Configuring a BOT Protection Rule
You can configure BOT protection rules to protect against search engines, scanners, script tools, and other crawlers, and use JavaScript to create custom anti-crawler protection rules.
Prerequisites
A protected website has been added. For details, see Adding a Website to EdgeSec.
Constraints
- Cookies must be enabled and JavaScript supported by any browser used to access a website protected by anti-crawler protection rules.

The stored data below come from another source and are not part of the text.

-- ==== Sys2Proof/Machine/Movers.lean ====
section
/-! DEFINITION. Movers: MOVE, REFRESH, FLUSH and EVICT (R78, R79, R149, R150, R158, R173, R176, R177), and the requests
that leave the device over the fabric (R288, R293, R294, R297, R299, R301). The data of a descriptor is written when its
last write is acknowledged; until then every other reader of its targets sees old or new data, unit by unit (R204, R205). -/

namespace Sys2Proof.Machine

/-- A copy of n bytes: source address and destination address (virtual, or tile store offset). -/
structure Segment where
  src : Nat
  dst : Nat
  len : Nat
deriving DecidableEq, Repr

namespace State

/-! ### Watchdogs (R337) -/

/-- The deadline of a unit's watchdog, one more than the time it expires; 0 while disarmed. -/
def wdArm (s : State) (p unit : Nat) : State :=
  let ms := s.fld (a_PT_WATCHDOG p) PT_WATCHDOG_WD_ENGINE
  s.modPart p (fun x => { x with wd := Sparse.put (fun _ => 0) x.wd unit (s.now + ms * 1000000 + 1) })

/-- A completion rearms the watchdog while work is held and disarms it otherwise. -/
def wdDone (s : State) (p unit : Nat) (holds : Bool) : State :=
  let t := s.modPart p (fun x => { x with wd := Sparse.put (fun _ => 0) x.wd unit 0
                                          wdLast := Sparse.put (fun _ => 0) x.wdLast unit s.now })
  if holds then t.wdArm p unit else t

/-! ### Jobs -/

def findJob (s : State) (p : Nat) (r : DRef) : Option Job := s.jobs.find? (fun j => j.pp == p && j.ref == r)
def dropJob (s : State) (p : Nat) (r : DRef) : State :=
  { s with jobs := s.jobs.filter (fun j => !(j.pp == p && j.ref == r)) }
def modJob (s : State) (p : Nat) (r : DRef) (f : Job → Job) : State :=
  { s with jobs := s.jobs.map (fun j => if j.pp = p ∧ j.ref = r then f j else j) }

/-- Starts a job over the given ranges (R204). -/
def addJob (s : State) (p : Nat) (r : DRef) (reads writes : List Range) (dirty : List Nat) : State :=
  { s with jobs := s.jobs ++ [{ pp := p, ref := r, reads := reads, writes := writes, racy := [], struck := [], alt := [],
                                dirty := dirty, got := [], sent := [] }] }

/-- The local ranges behind the extents of an operand. -/
def extRanges (o : Operand) : List Range := (o.exts.filter (fun e => e.tier != 2)).map (fun e => ⟨e.pa, e.len⟩)

/-- Access counts of the tier manager: one for each region that the extents touch (R184). -/
def countRegions (s : State) (p : Nat) (es : List Extent) : State :=
  s.modPart p (fun x => { x with regions := x.regions.map (fun r =>
    if es.any (fun e => e.tier != 2 && overlap e.pa e.len r.pa 2097152) then { r with count := satAdd r.count 1 65535 }
    else r) })

/-! ### Reading and writing operands -/

/-- The number at which the choices about struck reads begin. -/
def racyBase : Nat := 2 ^ 40

/-- Bytes of memory as a job reads them: as they stand for it, or as they stood before others wrote them (R204). -/
def jobMem (s : State) (k : Nat) (j : Job) (a n : Nat) : List PByte := s.laid racyBase j.racy a (s.readMemP k a n)

/-- The same for a tile store. -/
def jobTs (s : State) (p : Nat) (j : Job) (off n : Nat) : List PByte :=
  s.laid racyBase j.racy (tsWindow + tsKey p off) (s.readTsP p off n)

/-- Bytes of remote memory that RD_RSP packets have brought. -/
def readGot (j : Job) (a n : Nat) : Option (List PByte) :=
  ((List.range n).mapM (fun i =>
    (j.got.find? (fun g => g.1 == (a + i) / 64 * 64)).bind (fun g =>
      (g.2.1[(a + i) % 64]?).map (fun b => (b, g.2.2)))))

- It takes several minutes for a new rule to take effect. After the rule takes effect, protection events triggered by the rule will be displayed on the Events page.
- If your service is connected to CDN, exercise caution when using this function.
CDN caching may impact Anti-Crawler performance and page accessibility.
BOT Management Functions
BOT management supports the following functions based on the detection sequence:
Known bot detection is the first step. It compares the user agent (UA) keywords carried in user requests with the UA signature database in bot protection. If a request is from a known bot (known client), the request will be handled based on the configured protective action.
Based on the open-source UA signature intelligence on the Internet and the UA signature library for anti-crawler protection, EdgeSec can detect 10 types of known bots.
Type |
Description |
---|---|
Web Search Engine Bots |
Search engines use web crawlers to aggregate and index online content (such as web pages, images, and other file types). They provide search results in real time. |
Web Scanners |
Virus/Vulnerability scanners detect viruses or vulnerabilities caused by configuration errors or programming defects in network assets. Typical scanners include Nmap, sqlmap, and WPSec. |
Web Scrapers |
Popular crawler tools or services on the Internet. They are often used to capture any web page and extract content to meet user requirements. Scrapy, Pyspider, and Prerender are typical ones. |
Site Monitoring or Web Development Bots |
These bots help web developers monitor the performance of their sites. Apart from DNS resolution errors and other issues, they also check link and domain availability, connection speeds, and web page load times from different geographical locations. |
SEO or BIOR Marketing Bots |
SEO helps websites or web pages rank higher in search engine results. SEO companies often use bots to analyze website content, audience, and competitiveness for online advertising and marketing. |
News, Social Media or Blog Bots |
News and social media platforms offer users trending news and interaction. Companies also use these platforms to engage with consumers about their products or services as part of their marketing efforts. They may use bots to collect data from these platforms for insights. |
Website Screenshot Creator |
Some companies use bots to provide website screenshot services. It can take complete long-screen screenshots of online content such as posts on websites and social networks, news, and posts on forums and blogs. |
Academic or Research Bots |
Universities and companies use bots to collect data from a range of websites for academic or research purposes. This data collection involves reference searches, semantic analysis, and specialized search engines. |
RSS Feed Reader Bots |
Universities and companies use bots to collect data from a range of websites for academic or research purposes. This data collection involves reference searches, semantic analysis, and specialized search engines. |
Web Archiver Bots |
Wikipedia and other organizations use bots to regularly crawl and archive valuable online information and content copies from the web. These archives are similar to search engine results, but older. They are mainly used for research. |
Signature-based request detection is the second step. This approach identifies the HTTP request header features in user requests, matches mainstream development frameworks and HTTP libraries, stimulates known bots, and uses automated programs to detect bots. If a request matches a bot signature, the request will be handled based on the configured protective action.
Type |
Description |
---|---|
HTTP request header detection |
Abnormal request header |
Development framework and HTTP library |
Popular development frameworks and HTTP libraries include Apache HttpComponents, OKHttp, Python requests, and Go HTTP client. |
Other |
|
Bot behavior detection is the third step. EdgeSec uses an AI protection engine to analyze and automatically learn requests, and then handles the attack behavior based on the configured behavior detection score and protective action.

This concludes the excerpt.